[[ Data for analysis open ]]

theorem decode_eq_error_iff (b : Byte) : (∃ e, decode b = .error e) ↔ 7 ≤ b.toNat := by
  rw [← legalCommand_eq_false_iff, ← Bool.not_eq_true, Machine.legalCommand_iff]
  cases decode b <;> simp

/-- All 256 bytes but the seven of R71. -/
theorem illegal_bytes_count :
    ((List.range 256).filter fun n => !legalCommand (BitVec.ofNat 8 n)).length = 249 := by
  decide +kernel

end Sys2Proof

namespace Sys2Proof.Machine

variable {s : State}

/-! ## An ISSUE and the CORE's answer -/

/-- The step that takes a host action off the agenda. -/
theorem step_of_agenda_host {a : HostAction} {rest : List Turn} (h : s.agenda = .host a :: rest) :
    step s = hostAct a { s with agenda := rest } := by
  simp only [step, takeTurn, h]

/-- The step that takes a move of the CORE off the agenda. -/
theorem step_of_agenda_core {rest : List Turn} (h : s.agenda = .core :: rest) :
    step s = coreTurn { s with agenda := rest } := by
  simp only [step, takeTurn, h]

/-- An idle block accepts any byte (R205). -/
theorem hostAct_issue_of_idle (b : Byte) (h : s.status.busy = false) :
    hostAct (.issue b) s = .next (issued b s) := by
  simp [hostAct, hostIssue, h]

/-- With a byte in flight that selects no operation, the CORE's move writes ERR, BUSY and DONE only (R74). -/
theorem coreTurn_of_illegal (hb : s.status.busy = true) (hc : 7 ≤ s.cmd.toNat) :
    coreTurn s = .next (ended .illegalCmd s) := by
  obtain ⟨e, he⟩ := (decode_eq_error_iff s.cmd).2 hc
  simp [coreTurn, hb, runCommand, he, raiseErr]

/-- ISSUE of an illegal byte while idle, then the CORE's move. -/
theorem step_issue_then_core_of_illegal {b : Byte} {rest : List Turn}
    (ha : s.agenda = .host (.issue b) :: .core :: rest) (hi : s.status.busy = false) (hb : 7 ≤ b.toNat) :
    step s = .next (issued b { s with agenda := .core :: rest }) ∧
      step (issued b { s with agenda := .core :: rest }) =
        .next (ended .illegalCmd (issued b { s with agenda := rest })) := by
  constructor
  · rw [step_of_agenda_host ha]
    exact hostAct_issue_of_idle b hi
  · rw [step_of_agenda_core rfl]
    exact coreTurn_of_illegal rfl hb

end Sys2Proof.Machine

namespace Sys2Proof

/-! ## The obligations -/

/-- Settles O3: ISSUE of an idle block takes any byte, and `decode` refuses exactly the bytes from 7 up. -/
theorem illegalCommandsAreStoredThenAnswered : Obligations.IllegalCommandsAreStoredThenAnswered := by
  refine ⟨fun s b rest ha hi hf => ?_, illegal_bytes_count, fun b => ?_⟩
  · obtain ⟨hissue, hcore⟩ :=
      Machine.step_issue_then_core_of_illegal ha hi ((illegal_fields_iff b).1 hf)
    exact ⟨_, hissue, rfl, rfl, hcore⟩
  · exact (legalCommand_eq_false_iff b).trans (illegal_fields_iff b).symm

/-- Settles O1: the seven rows of R71 by evaluation, the other bytes by `decode_eq_error_iff`. -/
theorem sevenBytesSelectTheOperations : Obligations.SevenBytesSelectTheOperations :=
  ⟨rfl, rfl, rfl, rfl, rfl, rfl, rfl, fun b hb => (decode_eq_error_iff b).2 hb⟩

end Sys2Proof

/-!
AES-128: the field GF(2^8), the two S-box tables, the round transformations and their inverses, the key
expansion and the two ciphers (40_aes128.md rules R90 to R103).
-/

namespace Sys2Proof.Machine

/-! ## GF(2^8) (R91) -/

theorem byte_xor_left_comm (a b c : Byte) : a ^^^ (b ^^^ c) = b ^^^ (a ^^^ c) := by
  rw [← BitVec.xor_assoc, BitVec.xor_comm a, BitVec.xor_assoc]

@[simp] theorem byte_xor_cancel_left (a b : Byte) : a ^^^ (a ^^^ b) = b := by
  rw [← BitVec.xor_assoc, BitVec.xor_self, BitVec.zero_xor]

@[simp] theorem byte_xor_cancel_right (a b : Byte) : a ^^^ b ^^^ b = a := by
  rw [BitVec.xor_assoc, BitVec.xor_self, BitVec.xor_zero]

/-- Doubling is linear: the reduction depends on the top bit alone. -/
theorem xtime_xor (a b : Byte) : xtime (a ^^^ b) = xtime a ^^^ xtime b := by
  simp only [xtime, BitVec.getLsbD_xor, BitVec.shiftLeft_xor_distrib]
  cases a.getLsbD 7 <;> cases b.getLsbD 7 <;>
    simp [BitVec.xor_assoc, BitVec.xor_comm, byte_xor_left_comm]

theorem xtime_toNat (a : Byte) :
    (xtime a).toNat = if a.toNat < 128 then 2 * a.toNat else (2 * a.toNat) ^^^ 0x11B := by
  revert a
  decide +kernel

theorem xtimes_eq_iterate (n : Nat) (a : Byte) : xtimes n a = xtime^[n] a := by
  induction n with
  | zero => rfl
  | succ n ih => rw [xtimes, ih, Function.iterate_succ_apply']

/-- The product as the xor of the doublings at the bits set. -/
theorem gfMul_eq_foldl_filter (a b : Byte) : gfMul a b =
    (((List.range 8).filter fun i => b.getLsbD i).map fun i => xtime^[i] a).foldl (· ^^^ ·) 0 := by
  rw [gfMul, List.foldl_map, List.foldl_filter]
  simp only [xtimes_eq_iterate]

/-! The fixed multiples the cipher uses are products. -/

theorem gfMul_two (a : Byte) : gfMul a 2 = xtime a := BitVec.zero_xor

theorem gfMul_three (a : Byte) : gfMul a 3 = mul3 a := by
  simp [gfMul, List.range_succ, xtimes, mul3, BitVec.xor_comm]

theorem gfMul_nine (a : Byte) : gfMul a 9 = mul9 a := by
  simp [gfMul, List.range_succ, xtimes, mul9, BitVec.xor_comm]

theorem gfMul_eleven (a : Byte) : gfMul a 11 = mul11 a := by
  simp [gfMul, List.range_succ, xtimes, mul11, BitVec.xor_assoc, BitVec.xor_comm]

theorem gfMul_thirteen (a : Byte) : gfMul a 13 = mul13 a := by
  simp [gfMul, List.range_succ, xtimes, mul13, BitVec.xor_assoc, BitVec.xor_comm]

theorem gfMul_fourteen (a : Byte) : gfMul a 14 = mul14 a := by
  simp [gfMul, List.range_succ, xtimes, mul14, BitVec.xor_assoc, BitVec.xor_comm]

/-! ## The S-box (R92, R93) -/

/-- The affine map of R92: a byte xored with four of its rotations and 0x63. -/
def sboxAffine (b : Byte) : Byte :=
  b ^^^ b.rotateLeft 1 ^^^ b.rotateLeft 2 ^^^ b.rotateLeft 3 ^^^ b.rotateLeft 4 ^^^ 0x63

/-- The inverse of the affine map: 0x05 and rotations by 1, 3 and 6. -/
def sboxUnaffine (y : Byte) : Byte :=
  y.rotateLeft 1 ^^^ y.rotateLeft 3 ^^^ y.rotateLeft 6 ^^^ 0x05

theorem sboxAffine_sboxUnaffine (y : Byte) : sboxAffine (sboxUnaffine y) = y := by
  revert y
  decide +kernel

/-- Undoing the affine map on an entry of the table gives the inverse of its index. -/
theorem gfMul_sboxUnaffine_sbox {a : Byte} (h : a ≠ 0) : gfMul a (sboxUnaffine (sbox a)) = 1 := by
  revert a
  decide +kernel

/-- The table read at 0 is the affine image of 0. -/
theorem sboxUnaffine_sbox_zero : sboxUnaffine (sbox 0) = 0 := by decide

@[simp] theorem invSbox_sbox (a : Byte) : invSbox (sbox a) = a := by
  revert a
  decide +kernel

[[ Data for analysis closed ]]

● **Task instructions**: Every line of the entries above that holds "status" should be copied out.

● **Final answer**:
theorem hostAct_issue_of_idle (b : Byte) (h : s.status.busy = false) :
theorem coreTurn_of_illegal (hb : s.status.busy = true) (hc : 7 ≤ s.cmd.toNat) :
    (ha : s.agenda = .host (.issue b) :: .core :: rest) (hi : s.status.busy = false) (hb : 7 ≤ b.toNat) :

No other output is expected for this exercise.